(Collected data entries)
=====

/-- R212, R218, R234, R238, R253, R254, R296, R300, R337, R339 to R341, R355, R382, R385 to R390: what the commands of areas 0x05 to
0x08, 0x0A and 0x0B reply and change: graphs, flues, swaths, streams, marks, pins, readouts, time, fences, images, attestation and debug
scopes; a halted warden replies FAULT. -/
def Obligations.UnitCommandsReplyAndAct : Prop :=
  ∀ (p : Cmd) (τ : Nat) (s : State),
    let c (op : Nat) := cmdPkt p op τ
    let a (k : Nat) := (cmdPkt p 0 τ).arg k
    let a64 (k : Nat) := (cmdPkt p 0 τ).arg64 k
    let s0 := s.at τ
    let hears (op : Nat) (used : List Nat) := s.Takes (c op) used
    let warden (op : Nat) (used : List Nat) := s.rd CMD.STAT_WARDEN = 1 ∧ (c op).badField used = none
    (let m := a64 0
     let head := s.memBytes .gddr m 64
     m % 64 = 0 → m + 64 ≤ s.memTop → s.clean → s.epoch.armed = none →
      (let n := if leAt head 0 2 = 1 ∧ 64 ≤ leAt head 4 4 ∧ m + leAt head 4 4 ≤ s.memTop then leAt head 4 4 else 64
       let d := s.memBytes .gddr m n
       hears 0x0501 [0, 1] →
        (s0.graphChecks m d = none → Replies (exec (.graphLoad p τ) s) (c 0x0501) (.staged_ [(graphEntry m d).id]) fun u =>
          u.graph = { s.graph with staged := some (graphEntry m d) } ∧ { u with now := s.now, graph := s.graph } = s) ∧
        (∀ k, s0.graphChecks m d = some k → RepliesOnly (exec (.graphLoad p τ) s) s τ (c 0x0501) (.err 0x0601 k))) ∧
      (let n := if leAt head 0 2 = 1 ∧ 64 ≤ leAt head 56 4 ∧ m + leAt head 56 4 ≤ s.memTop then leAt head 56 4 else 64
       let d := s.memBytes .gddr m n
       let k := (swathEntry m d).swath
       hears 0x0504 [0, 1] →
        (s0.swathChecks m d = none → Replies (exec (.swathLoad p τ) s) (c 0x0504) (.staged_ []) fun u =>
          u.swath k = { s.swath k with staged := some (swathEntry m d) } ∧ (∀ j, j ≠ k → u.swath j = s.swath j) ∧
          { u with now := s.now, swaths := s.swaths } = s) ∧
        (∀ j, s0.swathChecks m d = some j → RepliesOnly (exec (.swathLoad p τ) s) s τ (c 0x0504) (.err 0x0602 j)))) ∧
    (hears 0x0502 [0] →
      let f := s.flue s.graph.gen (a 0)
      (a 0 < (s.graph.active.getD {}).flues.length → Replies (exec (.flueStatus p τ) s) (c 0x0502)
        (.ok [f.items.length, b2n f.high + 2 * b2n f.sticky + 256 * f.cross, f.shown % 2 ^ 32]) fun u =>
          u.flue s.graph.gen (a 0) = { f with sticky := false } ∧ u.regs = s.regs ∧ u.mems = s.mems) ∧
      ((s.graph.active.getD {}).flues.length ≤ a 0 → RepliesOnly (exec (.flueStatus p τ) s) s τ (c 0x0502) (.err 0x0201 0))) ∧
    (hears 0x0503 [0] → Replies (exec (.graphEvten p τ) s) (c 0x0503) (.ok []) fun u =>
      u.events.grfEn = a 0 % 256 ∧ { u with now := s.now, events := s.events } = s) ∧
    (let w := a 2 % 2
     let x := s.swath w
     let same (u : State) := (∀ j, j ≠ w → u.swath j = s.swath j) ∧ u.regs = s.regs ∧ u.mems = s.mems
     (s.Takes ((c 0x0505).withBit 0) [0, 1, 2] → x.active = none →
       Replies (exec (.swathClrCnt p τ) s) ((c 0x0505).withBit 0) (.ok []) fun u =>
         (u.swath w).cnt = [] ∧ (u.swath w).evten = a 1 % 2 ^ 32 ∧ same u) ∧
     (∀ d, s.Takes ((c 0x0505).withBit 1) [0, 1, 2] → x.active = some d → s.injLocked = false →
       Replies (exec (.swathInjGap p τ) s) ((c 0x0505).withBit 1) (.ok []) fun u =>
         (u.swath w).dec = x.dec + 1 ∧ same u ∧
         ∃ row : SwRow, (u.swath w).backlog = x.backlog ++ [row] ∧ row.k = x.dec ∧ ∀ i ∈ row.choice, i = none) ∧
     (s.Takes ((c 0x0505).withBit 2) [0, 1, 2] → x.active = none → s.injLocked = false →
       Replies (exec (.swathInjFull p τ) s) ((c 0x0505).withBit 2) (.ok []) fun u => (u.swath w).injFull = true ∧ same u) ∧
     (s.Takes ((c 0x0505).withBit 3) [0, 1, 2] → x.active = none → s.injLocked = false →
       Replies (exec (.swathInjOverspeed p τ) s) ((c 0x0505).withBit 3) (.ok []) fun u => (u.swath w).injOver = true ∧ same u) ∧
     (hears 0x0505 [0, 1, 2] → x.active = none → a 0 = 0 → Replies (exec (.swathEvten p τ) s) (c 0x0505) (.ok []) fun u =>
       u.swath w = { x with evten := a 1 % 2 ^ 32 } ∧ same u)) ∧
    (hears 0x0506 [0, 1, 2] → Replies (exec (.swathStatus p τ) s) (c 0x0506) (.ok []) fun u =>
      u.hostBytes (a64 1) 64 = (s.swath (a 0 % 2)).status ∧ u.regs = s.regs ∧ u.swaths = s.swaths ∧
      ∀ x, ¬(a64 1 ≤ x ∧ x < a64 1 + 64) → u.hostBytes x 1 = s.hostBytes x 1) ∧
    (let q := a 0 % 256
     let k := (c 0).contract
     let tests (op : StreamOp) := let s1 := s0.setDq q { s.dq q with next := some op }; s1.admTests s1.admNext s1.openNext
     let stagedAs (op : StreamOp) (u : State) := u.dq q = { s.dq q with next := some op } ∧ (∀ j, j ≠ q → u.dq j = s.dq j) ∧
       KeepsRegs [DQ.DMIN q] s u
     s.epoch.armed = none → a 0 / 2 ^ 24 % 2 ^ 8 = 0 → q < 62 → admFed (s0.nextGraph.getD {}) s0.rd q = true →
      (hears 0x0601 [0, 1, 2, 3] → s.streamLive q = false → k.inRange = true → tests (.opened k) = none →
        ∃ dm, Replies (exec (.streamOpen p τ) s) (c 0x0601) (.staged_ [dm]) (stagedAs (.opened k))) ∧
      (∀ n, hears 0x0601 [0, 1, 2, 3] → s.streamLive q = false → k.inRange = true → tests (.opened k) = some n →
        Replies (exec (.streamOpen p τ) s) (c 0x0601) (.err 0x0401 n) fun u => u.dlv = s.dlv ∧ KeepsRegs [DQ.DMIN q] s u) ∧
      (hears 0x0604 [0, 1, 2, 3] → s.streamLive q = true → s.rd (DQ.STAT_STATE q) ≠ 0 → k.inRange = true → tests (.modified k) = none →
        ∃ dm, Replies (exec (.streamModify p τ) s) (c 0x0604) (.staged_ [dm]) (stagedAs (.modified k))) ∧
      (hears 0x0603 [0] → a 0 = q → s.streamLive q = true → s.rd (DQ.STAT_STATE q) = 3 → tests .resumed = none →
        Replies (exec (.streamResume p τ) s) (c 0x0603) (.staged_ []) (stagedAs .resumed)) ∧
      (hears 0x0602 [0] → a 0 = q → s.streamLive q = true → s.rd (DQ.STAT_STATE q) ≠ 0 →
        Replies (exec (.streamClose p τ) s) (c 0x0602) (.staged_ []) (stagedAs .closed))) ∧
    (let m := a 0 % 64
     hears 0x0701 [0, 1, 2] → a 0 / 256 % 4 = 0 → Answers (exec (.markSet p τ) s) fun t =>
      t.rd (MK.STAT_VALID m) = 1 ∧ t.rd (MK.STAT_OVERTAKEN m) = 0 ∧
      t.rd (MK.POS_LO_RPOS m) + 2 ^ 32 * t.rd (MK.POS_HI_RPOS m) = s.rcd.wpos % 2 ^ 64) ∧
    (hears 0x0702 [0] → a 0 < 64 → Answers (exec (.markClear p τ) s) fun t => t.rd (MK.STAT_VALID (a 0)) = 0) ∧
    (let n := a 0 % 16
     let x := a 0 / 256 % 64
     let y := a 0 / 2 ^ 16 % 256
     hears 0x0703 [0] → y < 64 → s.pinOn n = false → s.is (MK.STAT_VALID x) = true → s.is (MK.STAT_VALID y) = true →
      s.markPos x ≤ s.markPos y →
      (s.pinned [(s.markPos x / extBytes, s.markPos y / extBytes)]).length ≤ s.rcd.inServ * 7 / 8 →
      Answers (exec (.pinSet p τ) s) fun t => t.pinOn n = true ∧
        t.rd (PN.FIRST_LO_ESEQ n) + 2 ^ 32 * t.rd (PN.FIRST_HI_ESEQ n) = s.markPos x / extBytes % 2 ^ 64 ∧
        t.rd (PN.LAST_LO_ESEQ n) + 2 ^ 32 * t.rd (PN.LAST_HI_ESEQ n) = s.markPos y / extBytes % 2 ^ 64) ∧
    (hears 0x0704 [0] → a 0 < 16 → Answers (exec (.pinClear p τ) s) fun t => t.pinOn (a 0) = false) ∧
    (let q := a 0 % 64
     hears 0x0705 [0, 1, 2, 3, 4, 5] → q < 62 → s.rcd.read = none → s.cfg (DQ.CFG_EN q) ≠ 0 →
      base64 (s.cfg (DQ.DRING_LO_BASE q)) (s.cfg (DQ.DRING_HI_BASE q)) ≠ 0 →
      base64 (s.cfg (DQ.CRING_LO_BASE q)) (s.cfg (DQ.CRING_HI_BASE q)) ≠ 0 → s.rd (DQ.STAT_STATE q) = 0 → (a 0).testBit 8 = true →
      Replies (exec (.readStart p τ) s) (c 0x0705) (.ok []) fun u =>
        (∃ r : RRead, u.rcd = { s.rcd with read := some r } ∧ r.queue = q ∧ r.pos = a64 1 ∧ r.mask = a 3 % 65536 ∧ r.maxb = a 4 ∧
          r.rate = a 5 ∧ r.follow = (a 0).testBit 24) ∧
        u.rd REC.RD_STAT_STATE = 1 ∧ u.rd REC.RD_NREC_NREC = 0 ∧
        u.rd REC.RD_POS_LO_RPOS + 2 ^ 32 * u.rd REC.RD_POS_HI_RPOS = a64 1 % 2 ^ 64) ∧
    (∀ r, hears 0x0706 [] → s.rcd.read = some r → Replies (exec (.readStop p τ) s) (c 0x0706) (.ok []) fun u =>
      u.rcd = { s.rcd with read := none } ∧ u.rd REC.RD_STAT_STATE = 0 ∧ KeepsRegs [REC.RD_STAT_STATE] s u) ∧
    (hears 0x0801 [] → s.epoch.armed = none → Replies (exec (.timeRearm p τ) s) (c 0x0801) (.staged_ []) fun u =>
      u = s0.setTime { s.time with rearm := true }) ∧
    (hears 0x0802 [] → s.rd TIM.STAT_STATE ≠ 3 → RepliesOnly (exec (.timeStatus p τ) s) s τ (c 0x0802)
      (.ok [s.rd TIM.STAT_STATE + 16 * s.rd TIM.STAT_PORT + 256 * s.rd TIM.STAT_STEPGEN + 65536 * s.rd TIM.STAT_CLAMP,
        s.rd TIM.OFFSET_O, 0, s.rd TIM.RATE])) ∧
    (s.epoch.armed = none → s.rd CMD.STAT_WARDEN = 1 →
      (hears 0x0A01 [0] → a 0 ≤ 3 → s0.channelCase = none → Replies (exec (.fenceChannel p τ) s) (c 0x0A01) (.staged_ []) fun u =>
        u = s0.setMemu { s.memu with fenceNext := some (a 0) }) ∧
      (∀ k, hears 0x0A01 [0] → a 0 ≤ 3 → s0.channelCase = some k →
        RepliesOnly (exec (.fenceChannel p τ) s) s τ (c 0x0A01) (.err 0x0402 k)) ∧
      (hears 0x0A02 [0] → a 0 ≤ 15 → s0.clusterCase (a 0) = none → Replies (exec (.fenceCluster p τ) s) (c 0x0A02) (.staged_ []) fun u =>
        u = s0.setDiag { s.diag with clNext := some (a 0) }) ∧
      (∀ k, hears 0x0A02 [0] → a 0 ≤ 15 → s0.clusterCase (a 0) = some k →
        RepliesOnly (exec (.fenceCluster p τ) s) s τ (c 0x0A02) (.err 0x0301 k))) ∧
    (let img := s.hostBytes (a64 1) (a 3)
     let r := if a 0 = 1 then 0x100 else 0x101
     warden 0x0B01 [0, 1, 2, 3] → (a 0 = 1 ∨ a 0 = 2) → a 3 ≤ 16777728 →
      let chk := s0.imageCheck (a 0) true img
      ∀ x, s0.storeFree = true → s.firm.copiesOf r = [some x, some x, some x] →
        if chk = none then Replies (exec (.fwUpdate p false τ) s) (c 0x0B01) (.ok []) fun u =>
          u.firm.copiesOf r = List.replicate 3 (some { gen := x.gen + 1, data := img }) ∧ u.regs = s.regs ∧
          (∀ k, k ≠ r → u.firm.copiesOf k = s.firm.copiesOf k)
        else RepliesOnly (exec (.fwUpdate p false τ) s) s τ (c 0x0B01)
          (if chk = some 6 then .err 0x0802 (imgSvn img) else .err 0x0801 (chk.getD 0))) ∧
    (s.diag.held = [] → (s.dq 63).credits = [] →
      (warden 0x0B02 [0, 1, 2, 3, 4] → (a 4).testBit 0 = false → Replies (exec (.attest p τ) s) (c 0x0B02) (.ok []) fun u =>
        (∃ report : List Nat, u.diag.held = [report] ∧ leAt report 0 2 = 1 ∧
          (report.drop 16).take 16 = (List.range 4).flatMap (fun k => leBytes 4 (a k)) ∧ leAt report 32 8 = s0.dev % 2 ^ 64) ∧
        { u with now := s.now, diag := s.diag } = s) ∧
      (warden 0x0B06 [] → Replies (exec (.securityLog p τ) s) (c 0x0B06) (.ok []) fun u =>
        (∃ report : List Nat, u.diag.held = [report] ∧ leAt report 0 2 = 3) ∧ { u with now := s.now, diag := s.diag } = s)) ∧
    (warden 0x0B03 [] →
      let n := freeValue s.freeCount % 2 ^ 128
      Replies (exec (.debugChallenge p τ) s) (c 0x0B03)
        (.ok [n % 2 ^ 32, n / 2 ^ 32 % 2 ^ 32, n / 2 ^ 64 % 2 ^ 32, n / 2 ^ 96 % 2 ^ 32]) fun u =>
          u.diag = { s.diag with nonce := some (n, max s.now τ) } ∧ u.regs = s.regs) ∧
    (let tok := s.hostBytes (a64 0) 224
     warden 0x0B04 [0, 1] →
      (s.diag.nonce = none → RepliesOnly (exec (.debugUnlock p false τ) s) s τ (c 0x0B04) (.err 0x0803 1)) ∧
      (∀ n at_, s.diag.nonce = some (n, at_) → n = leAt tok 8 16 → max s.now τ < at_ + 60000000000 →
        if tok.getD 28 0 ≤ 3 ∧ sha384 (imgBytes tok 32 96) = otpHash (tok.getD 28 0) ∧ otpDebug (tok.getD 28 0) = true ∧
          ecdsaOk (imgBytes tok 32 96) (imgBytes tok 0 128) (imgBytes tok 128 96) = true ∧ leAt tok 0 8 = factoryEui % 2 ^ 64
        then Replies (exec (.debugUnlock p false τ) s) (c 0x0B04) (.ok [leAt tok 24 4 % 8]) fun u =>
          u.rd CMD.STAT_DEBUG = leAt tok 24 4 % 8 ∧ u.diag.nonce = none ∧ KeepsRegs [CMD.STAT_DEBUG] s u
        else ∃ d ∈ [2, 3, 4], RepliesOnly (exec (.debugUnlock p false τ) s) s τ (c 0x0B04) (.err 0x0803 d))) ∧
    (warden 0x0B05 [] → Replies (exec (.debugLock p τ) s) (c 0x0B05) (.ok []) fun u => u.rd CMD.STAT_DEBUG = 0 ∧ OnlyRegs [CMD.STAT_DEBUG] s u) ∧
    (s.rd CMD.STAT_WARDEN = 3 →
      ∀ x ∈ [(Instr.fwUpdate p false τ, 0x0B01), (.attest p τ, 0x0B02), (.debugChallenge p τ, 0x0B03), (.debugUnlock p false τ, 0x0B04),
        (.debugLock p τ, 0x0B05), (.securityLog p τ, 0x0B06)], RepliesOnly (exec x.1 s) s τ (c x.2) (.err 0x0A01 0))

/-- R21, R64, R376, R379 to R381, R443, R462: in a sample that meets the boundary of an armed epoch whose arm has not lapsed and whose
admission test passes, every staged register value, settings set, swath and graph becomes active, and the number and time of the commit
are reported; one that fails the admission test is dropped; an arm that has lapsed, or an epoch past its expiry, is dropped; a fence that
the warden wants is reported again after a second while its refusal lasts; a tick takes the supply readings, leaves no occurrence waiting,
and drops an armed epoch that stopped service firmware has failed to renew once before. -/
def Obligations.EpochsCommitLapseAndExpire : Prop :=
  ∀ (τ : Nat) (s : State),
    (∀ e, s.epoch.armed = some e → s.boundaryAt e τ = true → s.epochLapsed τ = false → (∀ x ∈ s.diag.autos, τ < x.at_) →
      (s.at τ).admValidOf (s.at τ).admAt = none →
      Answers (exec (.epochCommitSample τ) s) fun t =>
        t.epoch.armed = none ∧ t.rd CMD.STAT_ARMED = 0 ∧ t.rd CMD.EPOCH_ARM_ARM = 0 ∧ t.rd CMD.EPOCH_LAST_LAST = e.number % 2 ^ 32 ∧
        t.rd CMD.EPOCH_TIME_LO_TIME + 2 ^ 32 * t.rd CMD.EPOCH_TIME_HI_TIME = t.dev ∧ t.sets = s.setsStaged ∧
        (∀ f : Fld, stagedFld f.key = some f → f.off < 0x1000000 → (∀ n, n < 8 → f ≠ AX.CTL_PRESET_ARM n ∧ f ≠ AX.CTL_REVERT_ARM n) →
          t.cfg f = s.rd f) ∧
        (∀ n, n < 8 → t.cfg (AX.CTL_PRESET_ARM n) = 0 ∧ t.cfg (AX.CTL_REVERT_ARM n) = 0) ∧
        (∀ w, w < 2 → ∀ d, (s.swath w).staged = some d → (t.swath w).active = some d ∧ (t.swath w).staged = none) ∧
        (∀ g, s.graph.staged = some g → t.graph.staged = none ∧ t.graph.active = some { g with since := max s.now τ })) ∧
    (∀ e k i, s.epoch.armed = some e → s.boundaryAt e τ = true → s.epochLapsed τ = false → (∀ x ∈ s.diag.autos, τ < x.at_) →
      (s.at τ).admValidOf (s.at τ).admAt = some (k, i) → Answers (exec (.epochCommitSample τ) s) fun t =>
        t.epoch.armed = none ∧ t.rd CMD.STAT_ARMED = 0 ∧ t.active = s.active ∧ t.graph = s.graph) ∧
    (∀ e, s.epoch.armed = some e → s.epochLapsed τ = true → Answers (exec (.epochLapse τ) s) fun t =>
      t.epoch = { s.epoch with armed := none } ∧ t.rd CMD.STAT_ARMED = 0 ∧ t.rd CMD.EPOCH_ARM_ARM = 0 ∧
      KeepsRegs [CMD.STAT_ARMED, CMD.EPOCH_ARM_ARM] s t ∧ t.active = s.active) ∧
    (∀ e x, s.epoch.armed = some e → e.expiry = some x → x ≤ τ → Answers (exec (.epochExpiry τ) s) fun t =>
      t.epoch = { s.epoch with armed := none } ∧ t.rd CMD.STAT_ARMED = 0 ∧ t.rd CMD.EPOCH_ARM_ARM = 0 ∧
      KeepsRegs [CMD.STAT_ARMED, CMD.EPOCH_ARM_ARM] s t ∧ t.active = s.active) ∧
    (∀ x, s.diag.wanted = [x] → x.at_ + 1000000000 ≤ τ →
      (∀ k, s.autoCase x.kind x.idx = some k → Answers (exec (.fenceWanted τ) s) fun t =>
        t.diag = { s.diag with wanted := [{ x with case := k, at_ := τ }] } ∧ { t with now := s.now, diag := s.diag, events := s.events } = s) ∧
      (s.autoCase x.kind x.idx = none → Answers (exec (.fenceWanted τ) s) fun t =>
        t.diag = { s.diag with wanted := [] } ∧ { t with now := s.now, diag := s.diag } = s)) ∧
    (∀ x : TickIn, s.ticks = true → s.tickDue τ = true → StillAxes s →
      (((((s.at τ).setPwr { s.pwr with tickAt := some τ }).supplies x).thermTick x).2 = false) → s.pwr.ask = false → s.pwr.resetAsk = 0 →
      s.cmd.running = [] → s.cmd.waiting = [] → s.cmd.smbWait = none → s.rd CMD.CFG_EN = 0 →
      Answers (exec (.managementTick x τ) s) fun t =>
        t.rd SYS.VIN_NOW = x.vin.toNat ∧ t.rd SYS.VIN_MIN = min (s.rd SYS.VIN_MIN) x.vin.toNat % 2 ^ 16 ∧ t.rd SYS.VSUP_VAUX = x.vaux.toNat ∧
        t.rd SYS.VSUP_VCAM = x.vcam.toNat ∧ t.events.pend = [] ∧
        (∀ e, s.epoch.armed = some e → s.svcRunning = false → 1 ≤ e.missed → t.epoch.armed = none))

=====

What is expected:
Please copy the lines above from the line with "m % 64 = 0 → m" up to and including the line with "(s0.swathChecks m d", exactly as written and with nothing else.

Response:
     m % 64 = 0 → m + 64 ≤ s.memTop → s.clean → s.epoch.armed = none →
      (let n := if leAt head 0 2 = 1 ∧ 64 ≤ leAt head 4 4 ∧ m + leAt head 4 4 ≤ s.memTop then leAt head 4 4 else 64
       let d := s.memBytes .gddr m n
       hears 0x0501 [0, 1] →
        (s0.graphChecks m d = none → Replies (exec (.graphLoad p τ) s) (c 0x0501) (.staged_ [(graphEntry m d).id]) fun u =>
          u.graph = { s.graph with staged := some (graphEntry m d) } ∧ { u with now := s.now, graph := s.graph } = s) ∧
        (∀ k, s0.graphChecks m d = some k → RepliesOnly (exec (.graphLoad p τ) s) s τ (c 0x0501) (.err 0x0601 k))) ∧
      (let n := if leAt head 0 2 = 1 ∧ 64 ≤ leAt head 56 4 ∧ m + leAt head 56 4 ≤ s.memTop then leAt head 56 4 else 64
       let d := s.memBytes .gddr m n
       let k := (swathEntry m d).swath
       hears 0x0504 [0, 1] →
        (s0.swathChecks m d = none → Replies (exec (.swathLoad p τ) s) (c 0x0504) (.staged_ []) fun u =>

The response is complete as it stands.